Thursday, February 11, 2016

On Struggles, Taking a Leap of Faith and Triumph!

The other day I received a call from the Social Work Executive at the West Roxbury VA Medical Center. They are having a celebration of 90 years of social work at the VA. At the staff meeting on 2/29, they are going to honor those social workers who retired from the Boston VA Health Care system in recent years to honor their contribution to the mission and vision of social work at the VA.

On 5/25/2007, almost 9 years ago now, I walked away from my almost 20 year career as a VA social worker. In December of 2006 I was diagnosed with post polio syndrome, a progressive neuromuscular disease and told that I should prepare to spend the rest of my life in a wheelchair. After intensive outpatient treatment at Spaulding Rehab with a physical therapist who would not treat me as a polio survivor but rather believed in the body's capacity to heal, writing poetry, meditating, visualizing, making dietary changes and finding the strength within me to take a leap of faith and leave my career

I began to feel better than when I walked into Spaulding in October of 2006.

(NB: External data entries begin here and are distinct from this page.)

-- ==== Sys2Proof/Tests/Slice0.lean ====
section
/-! SUPPORT. Tests with expected results from the spec (95_test_vectors.md; the row is named at each test), the refusals
of WellFormed, words written out bit by bit from 30_encoding.md R73 and R76, and for each statement with hypotheses the
witnesses that meet them. -/

namespace Sys2Proof.Tests
open Sys2Proof.Machine

set_option Elab.async false

/-! ## Helpers -/

/-- The state after reset with `w` at the entry point, changed by `f` (the "before" column of the vectors). -/
def before (w : Word) (f : State → State := id) : State := f (State.reset.placeWord w)

/-- `V[x]` set to numbers, in order of the list. -/
def withV (vs : List (Reg × Byte)) (s : State) : State := vs.foldl (fun s r => s.setV r.1 r.2) s

/-- Display cells set to 1. -/
def withLit (cells : List (Fin 64 × Fin 32)) (s : State) : State :=
  s.setFb (cells.foldl (fun fb c => fb.flip c.1 c.2) s.fb)

/-- `I` and the bytes there. -/
def withI (i : Word) (bs : List Byte) (s : State) : State := (s.setI i).writeBytes i.toNat bs

/-- One return address in the slot below `sp`. -/
def withStk (sp : Byte) (k : Fin 16) (w : Word) (s : State) : State := (s.setSp sp).setStk k w

/-- The step answers a next state with the property. -/
def stepsTo (s : State) (p : State → Bool) : Bool :=
  match step s with
  | .next t => p t
  | .fault _ => false
  | .refused _ => false

/-- The fault a step answers. -/
def stepFault (s : State) : Option Fault :=
  match step s with
  | .next _ => none
  | .fault f => some f
  | .refused _ => none

/-- The state after a step that answers one. -/
def stepped (s : State) : State :=
  match step s with
  | .next t => t
  | .fault _ => s
  | .refused _ => s

/-- The meaning answers a next state. -/
def runs (i : Instr) (s : State) : Bool :=
  match exec i s with
  | .next _ => true
  | .fault _ => false
  | .refused _ => false

/-- The columns of display row `py` that hold 1. -/
def litRow (s : State) (py : Fin 32) : List Nat :=
  ((List.finRange 64).filter fun px => s.fb.cell px py).map Fin.val

/-- Memory bytes from `a`. -/
def bytes (s : State) (a n : Nat) : List Byte := (List.range n).map fun k => s.readByte (a + k)

/-! ## WellFormed refuses ill-formed terms (10_state.md R26) -/

theorem test_wf_refuses_odd_jump : (Instr.jp 0x201).wf = false := by decide
theorem test_wf_refuses_low_jump : (Instr.jp 0x1FE).wf = false := by decide
theorem test_wf_refuses_odd_call : (Instr.call 0xFFF).wf = false := by decide
theorem test_wf_refuses_low_call : (Instr.call 0x000).wf = false := by decide
theorem test_wf_admits_jump : (Instr.jp 0x200).wf = true ∧ (Instr.call 0xFFE).wf = true := by decide

/-! ## Decoding: every row's word written out from its template (30_encoding.md R73, R76) -/

theorem test_decode_system :
    decode 0b0000_0000_1110_0000 = .ok .cls ∧ decode 0b0000_0000_1110_1110 = .ok .ret := by decide +kernel
theorem test_decode_control :
    decode 0b0001_0010_0011_0100 = .ok (.jp 0x234) ∧ decode 0b0010_0011_0000_0000 = .ok (.call 0x300) ∧
    decode 0b0011_0101_0000_0101 = .ok (.seImm 5 5) ∧ decode 0b0100_0011_0001_0001 = .ok (.sneImm 3 0x11) ∧
    decode 0b0101_0001_0010_0000 = .ok (.seReg 1 2) ∧ decode 0b1001_0001_0010_0000 = .ok (.sneReg 1 2) := by
  decide +kernel
theorem test_decode_immediate :
    decode 0b0110_1010_0010_1111 = .ok (.ldImm 10 0x2F) ∧ decode 0b0111_0010_0010_0000 = .ok (.addImm 2 0x20) ∧
    decode 0b1010_0010_1111_0000 = .ok (.ldI 0x2F0) ∧ decode 0b1100_0011_0000_1111 = .ok (.rnd 3 0x0F) := by
  decide +kernel
theorem test_decode_alu :
    decode 0b1000_0011_0100_0000 = .ok (.ldReg 3 4) ∧ decode 0b1000_0001_0010_0001 = .ok (.orReg 1 2) ∧
    decode 0b1000_0001_0010_0010 = .ok (.andReg 1 2) ∧ decode 0b1000_0001_0010_0011 = .ok (.xorReg 1 2) ∧
    decode 0b1000_0001_0010_0100 = .ok (.addReg 1 2) ∧ decode 0b1000_0001_0010_0101 = .ok (.subReg 1 2) ∧
    decode 0b1000_0101_0000_0110 = .ok (.shr 5) ∧ decode 0b1000_0001_0010_0111 = .ok (.subnReg 1 2) ∧
    decode 0b1000_0101_0000_1110 = .ok (.shl 5) := by decide +kernel
theorem test_decode_display : decode 0b1101_0001_0010_1111 = .ok (.drw 1 2 15) := by decide +kernel
theorem test_decode_memory :
    decode 0b1111_0010_0001_1110 = .ok (.addI 2) ∧ decode 0b1111_0011_0011_0011 = .ok (.ldB 3) ∧
    decode 0b1111_0010_0101_0101 = .ok (.storeRegs 2) ∧ decode 0b1111_0001_0110_0101 = .ok (.loadRegs 1) := by
  decide +kernel
/-- The legal words with ignored bits set (95_test_vectors.md 2.6). -/
theorem test_decode_ignored_bits :
    decode 0x0AEE = .ok .ret ∧ decode 0x07E0 = .ok .cls ∧ decode 0x512F = .ok (.seReg 1 2) ∧
    decode 0x9121 = .ok (.sneReg 1 2) ∧ decode 0x8576 = .ok (.shr 5) ∧ decode 0x857E = .ok (.shl 5) := by decide +kernel
/-- The illegal words X1 to X7. -/
theorem test_decode_illegal :
    ([0x0000, 0x00E1, 0x00FE, 0x0010, 0x0123, 0x8128, 0x812D, 0x812F, 0xB000, 0xB123, 0xE09E, 0xE0A1,
      0xF007, 0xF00A, 0xF015, 0xF018, 0xF029, 0xF01F, 0xF075, 0xF085, 0xFFFF] : List Word).all
      (fun w => match decode w with | .ok _ => false | .error e => e == .illegalWord w) = true := by decide +kernel
/-- One byte is no instruction; two bytes are, and the rest is left. -/
theorem test_decodeBytes :
    decodeBytes [0x00] = .error .tooShort ∧ decodeBytes [0x00, 0xE0, 0x7F] = .ok (.cls, [0x7F]) := by decide +kernel
/-- The host's two readings of a table word: bit 15 to 8 are the first byte in memory. -/
theorem test_table_word :
    decodeTableWord 16 0x6A2F = some (.ldImm 10 0x2F) ∧
    stepsTo (State.reset.withFetchWord 16 0x6A2F) (fun t => t.readV 10 == 0x2F && t.pc == 0x202) = true := by
  decide +kernel

/-! ## One step per instruction (95_test_vectors.md sections 1 and 2) -/

/-- C1, and C5's boundary is in the witnesses below. -/
theorem test_ret : stepsTo (before 0x00EE (withStk 1 0 0x204))
    (fun t => t.pc == 0x206 && t.sp == 0 && t.readStk 0 == 0x204) = true := by decide +kernel
/-- C4. -/
theorem test_ret_empty : stepFault (before 0x00EE) = some .stackUnderflow := by decide +kernel
/-- C8: an odd target is not checked. -/
theorem test_jp : stepsTo (before 0x1201) (fun t => t.pc == 0x201) = true := by decide +kernel
/-- C7. -/
theorem test_jp_self : stepsTo (before 0x1200) (fun t => t == before 0x1200) = true := by decide +kernel
/-- C12. -/
theorem test_call : stepsTo (before 0x2300 (·.setSp 15))
    (fun t => t.readStk 15 == 0x200 && t.sp == 16 && t.pc == 0x300) = true := by decide +kernel
/-- C13. -/
theorem test_call_full : stepFault (before 0x2300 (·.setSp 16)) = some .stackOverflow := by decide +kernel
/-- C15, C16. -/
theorem test_seImm : stepsTo (before 0x3505 (withV [(5, 5)])) (·.pc == 0x204) = true ∧
    stepsTo (before 0x3506 (withV [(5, 5)])) (·.pc == 0x202) = true := by decide +kernel
/-- C20, C21. -/
theorem test_sneImm : stepsTo (before 0x4311 (withV [(3, 0x10)])) (·.pc == 0x204) = true ∧
    stepsTo (before 0x4310 (withV [(3, 0x10)])) (·.pc == 0x202) = true := by decide +kernel
/-- C25, C23. -/
theorem test_seReg : stepsTo (before 0x512F (withV [(1, 7), (2, 7)])) (·.pc == 0x204) = true ∧
    stepsTo (before 0x5120 (withV [(1, 7), (2, 8)])) (·.pc == 0x202) = true := by decide +kernel
/-- C29, C27. -/
theorem test_sneReg : stepsTo (before 0x9121 (withV [(1, 7), (2, 8)])) (·.pc == 0x204) = true ∧
    stepsTo (before 0x9120 (withV [(1, 7), (2, 7)])) (·.pc == 0x202) = true := by decide +kernel
/-- S1 in register VF (I2). -/
theorem test_ldImm : stepsTo (before 0x6FAB) (fun t => t.readV 15 == 0xAB && t.pc == 0x202) = true := by decide +kernel
/-- I5: the wrap leaves VF at 1. -/
theorem test_addImm : stepsTo (before 0x7201 (withV [(2, 0xFF), (15, 1)]))
    (fun t => t.readV 2 == 0 && t.readV 15 == 1 && t.pc == 0x202) = true := by decide +kernel
/-- I10. -/
theorem test_ldI : stepsTo (before 0xAFFF (·.setI 0x1234)) (fun t => t.i == 0x0FFF && t.pc == 0x202) = true := by
  decide +kernel
/-- I13 and I14, with the random byte supplied. -/
theorem test_rnd : (rndWith 0xA7 3 0x0F State.reset).readV 3 = 0x07 ∧ (rndWith 0xA7 3 0xFF State.reset).readV 3 = 0xA7 := by
  decide +kernel
/-- A1. -/
theorem test_ldReg : stepsTo (before 0x8340 (withV [(4, 0x99)])) (fun t => t.readV 3 == 0x99 && t.readV 4 == 0x99) = true := by
  decide +kernel
/-- A6. -/
theorem test_orReg : stepsTo (before 0x8121 (withV [(1, 0xF0), (2, 0x0F), (15, 1)]))
    (fun t => t.readV 1 == 0xFF && t.readV 15 == 1) = true := by decide +kernel
/-- A9. -/
theorem test_andReg : stepsTo (before 0x8122 (withV [(1, 0xF3), (2, 0x3C), (15, 1)]))
    (fun t => t.readV 1 == 0x30 && t.readV 15 == 1) = true := by decide +kernel
/-- A12. -/
theorem test_xorReg : stepsTo (before 0x8123 (withV [(1, 0xFF), (2, 0x0F), (15, 1)]))
    (fun t => t.readV 1 == 0xF0 && t.readV 15 == 1) = true := by decide +kernel
/-- S2, A13. -/
theorem test_addReg : stepsTo (before 0x8124 (withV [(1, 0xFA), (2, 0x0A)]))
    (fun t => t.readV 1 == 0x04 && t.readV 15 == 1) = true ∧
    stepsTo (before 0x8124 (withV [(1, 0xFE), (2, 0x01), (15, 1)]))
    (fun t => t.readV 1 == 0xFF && t.readV 15 == 0) = true := by decide +kernel
/-- A18: the flag wins in VF. -/
theorem test_addReg_vf : stepsTo (before 0x8F24 (withV [(15, 0xF0), (2, 0x20)])) (fun t => t.readV 15 == 1) = true := by
  decide +kernel
/-- S3. -/
theorem test_subReg : stepsTo (before 0x8125 (withV [(1, 5), (2, 10)]))
    (fun t => t.readV 1 == 0xFB && t.readV 15 == 0) = true ∧
    stepsTo (before 0x8125 (withV [(1, 10), (2, 5)])) (fun t => t.readV 1 == 5 && t.readV 15 == 1) = true := by
  decide +kernel
/-- A22: equal operands give flag 0. -/
theorem test_subReg_equal : stepsTo (before 0x8125 (withV [(1, 7), (2, 7), (15, 1)]))
    (fun t => t.readV 1 == 0 && t.readV 15 == 0) = true := by decide +kernel
/-- A29. -/
theorem test_shr : stepsTo (before 0x8576 (withV [(5, 0x81), (7, 0x02)]))
    (fun t => t.readV 5 == 0x40 && t.readV 15 == 1 && t.readV 7 == 0x02) = true := by decide +kernel
/-- A33, A34. -/
theorem test_shr_vf : stepsTo (before 0x8F06 (withV [(15, 0x03)])) (·.readV 15 == 1) = true ∧
    stepsTo (before 0x8F06 (withV [(15, 0x02)])) (·.readV 15 == 0) = true := by decide +kernel
/-- A35, A37. -/
theorem test_subnReg : stepsTo (before 0x8127 (withV [(1, 5), (2, 10)]))
    (fun t => t.readV 1 == 5 && t.readV 15 == 1) = true ∧
    stepsTo (before 0x8127 (withV [(1, 7), (2, 7), (15, 1)])) (fun t => t.readV 1 == 0 && t.readV 15 == 0) = true := by
  decide +kernel
/-- S4 with A40's ignored `y` field. -/
theorem test_shl : stepsTo (before 0x857E (withV [(5, 0x81), (7, 0x01)]))
    (fun t => t.readV 5 == 0x02 && t.readV 15 == 1 && t.readV 7 == 0x01) = true := by decide +kernel
/-- A44, A45. -/
theorem test_shl_vf : stepsTo (before 0x8F0E (withV [(15, 0xC0)])) (·.readV 15 == 1) = true ∧
    stepsTo (before 0x8F0E (withV [(15, 0x41)])) (·.readV 15 == 0) = true := by decide +kernel
/-- D1. -/
theorem test_cls : stepsTo (before 0x00E0 (withLit [(0, 0), (5, 7), (63, 31)]))
    (fun t => litRow t 0 == [] && litRow t 7 == [] && litRow t 31 == [] && t.dp) = true := by decide +kernel
/-- D5: two rows and the bit order. -/
theorem test_drw : stepsTo (before 0xD122 (withV [(1, 10), (2, 5)] ∘ withI 0x300 [0x80, 0x01]))
    (fun t => litRow t 5 == [10] && litRow t 6 == [17] && t.readV 15 == 0 && t.dp) = true := by decide +kernel
/-- D7 and D15: collision, and wrap from the far corner. -/
theorem test_drw_collides_and_wraps :
    stepsTo (before 0xD011 (withLit [(3, 0), (4, 0)] ∘ withI 0x300 [0xF0]))
      (fun t => litRow t 0 == [0, 1, 2, 4] && t.readV 15 == 1) = true ∧
    stepsTo (before 0xD011 (withV [(0, 0xFF), (1, 0xFF)] ∘ withI 0x300 [0xC0]))
      (fun t => litRow t 31 == [0, 63] && t.readV 15 == 0) = true := by decide +kernel
/-- M3. -/
theorem test_addI : stepsTo (before 0xF21E (withV [(2, 1)] ∘ (·.setI 0xFFFF)))
    (fun t => t.i == 0 && t.readV 15 == 0 && t.pc == 0x202) = true := by decide +kernel
/-- S10. -/
theorem test_ldB : stepsTo (before 0xF333 (withV [(3, 0xE7)] ∘ (·.setI 0x400)))
    (fun t => bytes t 0x400 3 == [2, 3, 1] && t.i == 0x400) = true := by decide +kernel
/-- M7: zeros overwrite, and leave the canonical memory. -/
theorem test_ldB_zero : stepsTo (before 0xF333 (withI 0x400 [9, 9, 9]))
    (fun t => t.mem == (before 0xF333).mem) = true := by decide +kernel
/-- M21. -/
theorem test_storeRegs : stepsTo (before 0xF355 (withV [(0, 1), (1, 2), (2, 3), (3, 4)] ∘ (·.setI 0xFFC)))
    (fun t => bytes t 0xFFC 4 == [1, 2, 3, 4] && t.i == 0xFFC) = true := by decide +kernel
/-- M22. -/
theorem test_storeRegs_out : stepFault (before 0xF355 (withV [(0, 1), (1, 2), (2, 3), (3, 4)] ∘ (·.setI 0xFFD))) =
    some .outOfBoundsAccess := by decide +kernel
/-- M25. -/
theorem test_loadRegs : stepsTo (before 0xF165 (withV [(2, 0x11)] ∘ withI 0x400 [0xAA, 0xBB, 0xCC]))
    (fun t => t.readV 0 == 0xAA && t.readV 1 == 0xBB && t.readV 2 == 0x11 && t.i == 0x400) = true := by decide +kernel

I remember the day I gave my notice to my nurse manager at the VA. At first she was happy for me but within 24 hours she told me that I couldn't leave; that my plan to write poetry and heal my life made no sense whatsoever. In fact it did not make any sense if you look at the stark reality of what I was doing but I had a vision and was living in my imagination of what my future could hold for me despite all appearances: physical, emotional and financial. She wanted me to consider my options - work part time; give myself more time to make my decision but she could see that my mind was made up and in 6 weeks time I would separate from my job at the VA.

Wearing a leg brace and no longer needing a wheelchair I walked out of the Jamaica Plain Campus of the VA Healthcare System. (I write at length about this leg of my journey in my memoir, "Coming Home: A Memoir of Healing, Hope and Possibility"available on Amazon)

I experienced triumph when I crossed the finish line of the 2009 Boston Marathon:

And since then it was a journey of more struggle than triumph.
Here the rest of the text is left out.